_GIVEN DATA_
^^^^^^^^

-- ==== Sys2Proof/Laws/PerInstr.lean ====
section
/-! SUPPORT. Per-instruction family `TableRow`: the word of a command lies in its row of spec/opcode_table.json, that is, its
bits under the row's mask are the row's match. -/

namespace Sys2Proof.Laws.TableRow

/-- "mask" of the command's row in spec/opcode_table.json. -/
def mask : Instr → Word
  | .swrd => 0xFFFFFFFF
  | .rdreg _ _ _ => 0xFC80FFFF
  | .xfer _ _ => 0xFCF0FFFF
  | .wrreg _ _ => 0xFF8000FF
  | .rmw _ _ _ _ => 0xFC800000
  | .unpk _ _ _ _ _ => 0xF8F8FCFF
  | .idchk _ _ => 0xFF8000FF

/-- "match" of the command's row in spec/opcode_table.json. -/
def matchWord : Instr → Word
  | .swrd => 0x10000000
  | .rdreg _ _ _ => 0x20000000
  | .xfer _ _ => 0x30000000
  | .wrreg _ _ => 0x40000000
  | .rmw _ _ _ _ => 0x50000000
  | .unpk _ _ _ _ _ => 0x60000000
  | .idchk _ _ => 0x70000000

/-- The word lies in its row. -/
def Statement (i : Instr) : Prop := encode i &&& mask i = matchWord i

/-- Masking a word made of fields masks each field. -/
theorem mkWord_and (o x : BitVec 4) (a b c : Byte) (o' x' : BitVec 4) (a' b' c' : Byte) :
    mkWord o x a b c &&& mkWord o' x' a' b' c' = mkWord (o &&& o') (x &&& x') (a &&& a') (b &&& b') (c &&& c') := by
  ext i hi
  simp only [← BitVec.getLsbD_eq_getElem, BitVec.getLsbD_and, getLsbD_mkWord]
  split_ifs <;> rfl

theorem swrd : Statement .swrd := by
  unfold Statement
  decide

theorem rdreg (reg : RegAddr) (w : Width) (inc : Bool) : Statement (.rdreg reg w inc) := by
  have h : ∀ r : RegAddr, regField r &&& 0x80 = 0 := by decide
  have hx : ∀ (w : Width) (x : Bool), (0#2 ++ BitVec.ofBool w.bit ++ BitVec.ofBool x : BitVec 4) &&& 0xC = 0 := by
    intro w x
    cases w <;> cases x <;> decide
  show mkWord _ _ _ _ _ &&& mkWord 0xF 0xC 0x80 0xFF 0xFF = 0x20000000
  rw [mkWord_and, h, hx]
  decide

theorem xfer (nreq : BitVec 2) (nresp : BitVec 4) : Statement (.xfer nreq nresp) := by
  have h : ∀ r : BitVec 4, (0#4 ++ r : Byte) &&& 0xF0 = 0 := by decide
  have hx : ∀ x : BitVec 2, (0#2 ++ x : BitVec 4) &&& 0xC = 0 := by decide
  show mkWord _ _ _ _ _ &&& mkWord 0xF 0xC 0xF0 0xFF 0xFF = 0x30000000
  rw [mkWord_and, h, hx]
  decide

theorem wrreg (reg : RegAddr) (value : Byte) : Statement (.wrreg reg value) := by
  have h : ∀ r : RegAddr, regField r &&& 0x80 = 0 := by decide
  have hz : ∀ x : Byte, x &&& 0x00 = 0 := by decide
  show mkWord _ _ _ _ _ &&& mkWord 0xF 0xF 0x80 0x00 0xFF = 0x40000000
  rw [mkWord_and, h, hz]
  decide

theorem rmw (reg : RegAddr) (mask bits : Byte) (slot : Slot) : Statement (.rmw reg mask bits slot) := by
  have h : ∀ r : RegAddr, regField r &&& 0x80 = 0 := by decide
  have hx : ∀ x : Slot, (0#2 ++ x.code : BitVec 4) &&& 0xC = 0 := by
    intro x
    cases x <;> decide
  have hz : ∀ x : Byte, x &&& 0x00 = 0 := by decide
  show mkWord _ _ _ _ _ &&& mkWord 0xF 0xC 0x80 0x00 0x00 = 0x50000000
  rw [mkWord_and, h, hx, hz, hz]
  decide

theorem unpk (off : BitVec 3) (w : Width) (order : ByteOrder) (sign : Signedness) (conv : Conv) :
    Statement (.unpk off w order sign conv) := by
  have h : ∀ r : BitVec 3, (0#5 ++ r : Byte) &&& 0xF8 = 0 := by decide
  have hc : ∀ c : Conv, (0#6 ++ c.code : Byte) &&& 0xFC = 0 := by
    intro c
    cases c <;> decide
  have hx : ∀ (w : Width) (o : ByteOrder) (g : Signedness),
      (0#1 ++ BitVec.ofBool w.bit ++ BitVec.ofBool o.bit ++ BitVec.ofBool g.bit : BitVec 4) &&& 0x8 = 0 := by
    intro w o g
    cases w <;> cases o <;> cases g <;> decide
  show mkWord _ _ _ _ _ &&& mkWord 0xF 0x8 0xF8 0xFC 0xFF = 0x60000000
  rw [mkWord_and, h, hc, hx]
  decide

theorem idchk (reg : RegAddr) (expect : Byte) : Statement (.idchk reg expect) := by
  have h : ∀ r : RegAddr, regField r &&& 0x80 = 0 := by decide
  have hz : ∀ x : Byte, x &&& 0x00 = 0 := by decide
  show mkWord _ _ _ _ _ &&& mkWord 0xF 0xF 0x80 0x00 0xFF = 0x70000000
  rw [mkWord_and, h, hz]
  decide

end Sys2Proof.Laws.TableRow
end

^^^^^^^^

State the number of lines in the data that carry "xfer", and add nothing to it.

_SOLUTION BELOW_
3